We have data $D=[(X_1, Y_1),(X_2, Y_2),...,(X_N, Y_N)]$ and we want to learn:$\:\: E[Y|X]=\hat{f}(X)$. Define a bootstrap sample $D^b$ as $N$ samples from $D$, sampled with replacement. Let $E^b[Y|X]=\hat{f}^b(X)$ be the function learned from training set $D^b$. Our bagged prediction is then the mean of all estimates of $f^b(X)$. I.e.,

$\hat{f}_{bag}(X) = \frac{1}{B}\sum\limits_{b=1}^B \:\hat{f}^b(X)$
This is a relatively straightforward procedure to implement, which we can show on a simulated example.

In [1]:

import numpy as np
import pandas as pd
import course_utils as bd
reload(bd)

#Generate Y, and X, where E[Y|X] is a 3rd order polynomial
betas = [0, 2, -2.5, 1]
n=200
sig=0.2
sp=20

x_init = np.random.uniform(0, 1, n)
e_init = np.random.normal(0, sig, n)

dat = bd.genY(x_init, e_init, betas)
dat = bd.makePolyFeat(dat, 6)

#Plot the data vs. the real curve
plt.plot(dat['x'], dat['y'], 'b.')
plt.plot(dat['x'], dat[['x','x2','x3']].dot(np.array(betas[1:])), 'r.')

Out[1]:

[<matplotlib.lines.Line2D at 0x107877d50>]

In [2]:

#Now let's do bagged prediction using linear regression
from sklearn import linear_model

n_boots = 100

boot_est = dict()
x_grid = np.arange(0, 1, 0.01)
d_grid = pd.DataFrame(x_grid, columns=['x'])
d_grid = bd.makePolyFeat(d_grid, 6)


fig = plt.figure()

#Generate and plot each bootstrap model
for i in range(n_boots):
    D_b = dat.iloc[np.random.randint(0, dat.shape[0], size=dat.shape[0])]
    regr = linear_model.LinearRegression(fit_intercept=True)
    regr.fit(D_b.drop('y', 1), D_b['y'])
    boot_est[i] = regr.predict(d_grid)
    plt.plot(x_grid, boot_est[i], color='0.75')

#Now aggregate the bootstrapped models for a single prediction
bag_est = pd.DataFrame(boot_est).mean(axis=1)

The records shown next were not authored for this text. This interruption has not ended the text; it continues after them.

/-- Whether the `g` group entries and `n` channel entries of a LANESET body are well formed (R409, R512, R514). -/
def lanesetOk (g n : Nat) (body : List Byte) : Bool :=
  (List.range g).all (fun i =>
    let w0 := bodyWord body (3 * i)
    !badBits w0 [(6, 0), (10, 8), (13, 12), (16, 16), (17, 17), (18, 18), (31, 24)] &&
      !badBits (bodyWord body (3 * i + 1)) [(35, 0)] && !badBits (bodyWord body (3 * i + 2)) [(9, 0), (21, 16)] &&
      decide (bits w0 6 0 < 64) && decide (bits w0 10 8 ≤ 4) && bits w0 6 0 % 2 ^ bits w0 10 8 == 0 &&
      !(bit w0 17 && bits w0 31 24 == 0)) &&
  (List.range n).all fun i => !badBits (bodyWord body (3 * g + i)) [(15, 0), (21, 16), (41, 32), (48, 48)]

/-- Whether the reserved parts of a section's body are zero and its fields in range (R508, R512-R514, R56, R664). -/
def bodyOk (type param : Nat) (body : List Byte) : Bool :=
  match type with
  | 3 => (List.range (body.length / 576)).all fun w =>
      let b := slice body (576 * w) 576
      decide (byteField b 0 2 < 1024) && byteField b 2 2 == 0 && allZero (slice b 8 56) &&
        (slice b 64 512).all (fun x => bits x.toNat 6 3 == 0) &&
        (slice b 320 256).all fun x => !(bit x.toNat 7 && bits x.toNat 2 0 == 0)
  | 4 =>
    let w0 := byteField body 0 8
    let w1 := byteField body 8 8
    w0 == bits w0 19 0 + bits w0 51 32 * 2 ^ 32 &&
      w1 == bits w1 0 0 + bits w1 31 16 * 2 ^ 16 + bits w1 34 32 * 2 ^ 32 + bits w1 38 36 * 2 ^ 36
  | 5 => (List.range (body.length / 4)).all fun i =>
      decide (byteField body (4 * i) 4 < (if i < bits param 44 32 then 2 ^ 17 else 1))
  | 9 => lanesetOk (bits param 7 0) (bits param 23 8) body
  | 10 => !badBits (bodyWord body 0) [(1, 0), (5, 4), (10, 8), (20, 16)] && !badBits (bodyWord body 1) [(31, 0)]
  | 8 => bits (byteField body 0 8) 3 3 == 0 && bits (byteField body 0 8) 7 7 == 0 &&
      decide (byteField body 0 8 < 2 ^ 13) && (List.range 48).all fun i => decide (byteField body (8 + 8 * i) 8 < 2 ^ 30)
  | _ => true

/-- A kept section of a type that covers a wing-context. -/
def Stream.covering (x : Stream) (type c wing : Nat) : Option (Nat × Section) :=
  x.kept.find? fun k => k.2.type = type ∧ secTower k.2.param = wing / 64 ∧ secCtx k.2.param = c ∧
    secFirst k.2.param ≤ wing % 64 ∧ wing % 64 ≤ secLast k.2.param

/-- The wings of a PLANE, SIGTAB or SETTLE parameter. -/
def secWings (param : Nat) : List Nat :=
  (List.range (secLast param + 1 - secFirst param)).map fun i => secTower param * 64 + secFirst param + i

/-- The golden signature that a kept SIGTAB gives a frame. -/
def Stream.sigOf (x : Stream) (c wing room : Nat) : Nat :=
  match x.covering 2 c wing with
  | some k => byteField k.2.body (((wing % 64 - secFirst k.2.param) * 1024 + room) * 4) 4
  | none => 0

/-- The bytes of a frame in a PLANE body. -/
def planeFrame (sec : Section) (wing room : Nat) : List Byte :=
  slice sec.body (((wing % 64 - secFirst sec.param) * 1024 + room) * 2048) 2048

/-- Whether a section breaks R515 beside those kept before it. -/
def Stream.breaksR515 (x : Stream) (sec : Section) : Bool :=
  decide (sec.type ≤ 3) && (decide (secLast sec.param < secFirst sec.param) ||
    (secWings sec.param).any (fun w => (x.covering sec.type (secCtx sec.param) w).isSome) ||
    (sec.type == 1 && !x.kept.any fun k => k.2.type == 2 && secTower k.2.param == secTower sec.param &&
      secCtx k.2.param == secCtx sec.param && decide (secFirst k.2.param ≤ secFirst sec.param) &&
      decide (secLast sec.param ≤ secLast k.2.param)))

/-- Whether some frame of a PLANE differs from its signature (R528 reason 8). -/
def Stream.frameBad (x : Stream) (sec : Section) : Bool :=
  sec.type == 1 && (secWings sec.param).any fun w =>
    (List.range 1024).any fun r => crc32 (planeFrame sec w r) != x.sigOf (secCtx sec.param) w r

/-- Where a container goes: a full stream, the staging of a context, or a job on a wing-context. -/
inductive Goal where
  | full
  | stage (c : Nat)
  | job (wing c act psp : Nat)
  deriving DecidableEq, Repr

/-- KIND that a goal needs (R509). -/
def Goal.kind : Goal → Nat
  | .full => 0
  | .stage _ => 1
  | .job _ _ _ _ => 2

/-- Whether a section names the context or wing-context of its goal (R145, R532).  R145 asks it of plane, settle-table and card
sections; that the other sections which carry a context must name the staged one too is a DESIGN CHOICE (assumption 96). -/
def Goal.names (g : Goal) (sec : Section) : Bool :=
  let ctx := if sec.type ≤ 3 ∨ sec.type = 7 then bits sec.param 9 8 else bits sec.param 1 0
  match g with
  | .full => true
  | .stage c => ctx == c
  | .job w c act psp =>
    ctx == c && (if sec.type ≤ 3 then secWings sec.param == [w] else true) &&
      (sec.type != 3 || byteField sec.body 4 4 == act) && (sec.type != 4 || psp == 0 || byteField sec.body 0 8 % 2 ^ 20 == psp)

/-- Card entries `[base, base + n)` meet a context's segment. -/
def State.cardMeets (s : State) (c base n : Nat) : Bool :=
  let b := s.rd (Reg.STEP.CARDSEG.BASE c)
  let l := s.rd (Reg.STEP.CARDSEG.LEN c)
  rangesMeet base n b l

/-- The tower blocks that an ATTICOWN body gives, numbered `24 * wing + block`. -/
def ownBlocks (body : List Byte) : List Nat :=
  (List.range 12288).filter fun n => bit (body.getD (n / 8) 0).toNat (n % 8)

/-- Whether a staged section takes a resource of a context in use (R147). -/
def State.stageTaken (s : State) (g : Goal) (sec : Section) : Bool :=
  match g with
  | .stage _ =>
    (sec.type == 5 && s.ctxsInUse.any fun c => s.cardMeets c (bits sec.param 27 16) (bits sec.param 44 32)) ||
      (sec.type == 6 && (ownBlocks sec.body).any fun n => s.attic.owner.any fun o => o.1 == n &&
        (o.2 == .trace || s.ctxsInUse.any o.2.has))
  | _ => false

/-! ### Reading a stream -/

/-- The stream failed with a reason at a section index. -/
def Stream.fail (x : Stream) (reason index : Nat) : Stream :=
  if x.failed.isSome then x else { x with failed := some (reason, index) }

/-- The key table read (R523): the stream key of the seat. -/
def Stream.readKeys (x : Stream) (seat : Nat) : Stream :=
  let entries := (List.range x.keys).map fun i => slice x.bytes (64 + 64 * i) 64
  match entries.find? fun e => byteField e 0 2 = seat with
  | none => x.fail 5 0
  | some e =>
    match Config.gcmUnwrap (slice e 4 12) (x.bytes.take 64) (slice e 16 32) (slice e 48 16) with
    | some k => { x with streamKey := k }
    | none => x.fail 7 0

/-- One section read once every byte of it has arrived (R511-R515, R518, R523). -/
def State.readSection (s : State) (g : Goal) (x : Stream) : Option Stream :=
  let o := x.parsed
  if x.length < o + 32 + 256 then some (x.fail 6 x.next)
  else if x.bytes.length < o + 32 then none
  else
    let n := byteField x.bytes (o + 16) 8
    let total := 32 + n + (if x.encrypted then 16 else 0)
    let i := x.next
    if x.length < o + total + 256 ∨ n % 8 ≠ 0 then some (x.fail 6 i)
    else if x.bytes.length < o + total then none
    else
      let rest := slice x.bytes (o + 32) (total - 32)
      let type := byteField x.bytes o 2
      let param := byteField x.bytes (o + 8) 8
      let sel := byteField x.bytes (o + 4) 4
      let head := slice x.bytes o 24
      let on := { x with parsed := o + total, next := i + 1 }
      if crc32c (head ++ rest) ≠ byteField x.bytes (o + 24) 4 then some (x.fail 6 i)
      else if !x.selected then some on
      else if !typeAllowed g.kind type || byteField x.bytes (o + 2) 2 != 0 || byteField x.bytes (o + 28) 4 != 0 ||
          !selectorOk sel || badBits param (paramFields type) || !bodyLenOk type param n then some (x.fail 6 i)
      else if !selects sel s.dev.seat then some on
      else
        let body := if x.encrypted then
            Config.gcmOpen x.streamKey (slice x.bytes 32 8 ++ leBytes 4 i) head (rest.take n) (rest.drop n)
          else some rest
        match body with
        | none => some (x.fail 7 i)
        | some body =>
          let sec : Section := { type := type, param := param, body := body }
          if !bodyOk type param body || x.breaksR515 sec || !g.names sec then some (x.fail 6 i)
          else if s.stageTaken g sec then some (x.fail 19 i)
          else if x.frameBad sec then some (x.fail 8 i)
          else some { on with kept := x.kept ++ [(i, sec)] }

/-- The section types that a container of a kind requires (R512). -/
def requiredTypes (kind : Nat) : List Nat := if kind = 0 then [10] else if kind = 1 then [4, 6] else [1, 2]

/-- Whether a container lacks a section that its kind requires (R512). -/
def Stream.lacks (x : Stream) (kind : Nat) : Bool :=
  (requiredTypes kind).any fun t => !x.kept.any fun k => k.2.type == t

#For comparison, we'll also see what a single fit on the original data looks like
regr = linear_model.LinearRegression(fit_intercept=True)
regr.fit(dat.drop('y', 1), dat['y'])
non_bag = regr.predict(d_grid)

#Truth
truth = d_grid[['x','x2','x3']].dot(np.array(betas[1:]))

#Now Get MSE of estimates
mse_bag = round(np.sqrt(((truth-bag_est)**2).sum()), 3)
mse_non = round(np.sqrt(((truth-non_bag)**2).sum()), 3)


plt.plot(x_grid, non_bag,'k-', label='Non Bagged Estimate, MSE={}'.format(mse_non))
plt.plot(x_grid, bag_est,'r-', label='Bagged Estimate, MSE={}'.format(mse_bag))
plt.plot(d_grid['x'], d_grid[['x','x2','x3']].dot(np.array(betas[1:])), 'b--', label='Truth')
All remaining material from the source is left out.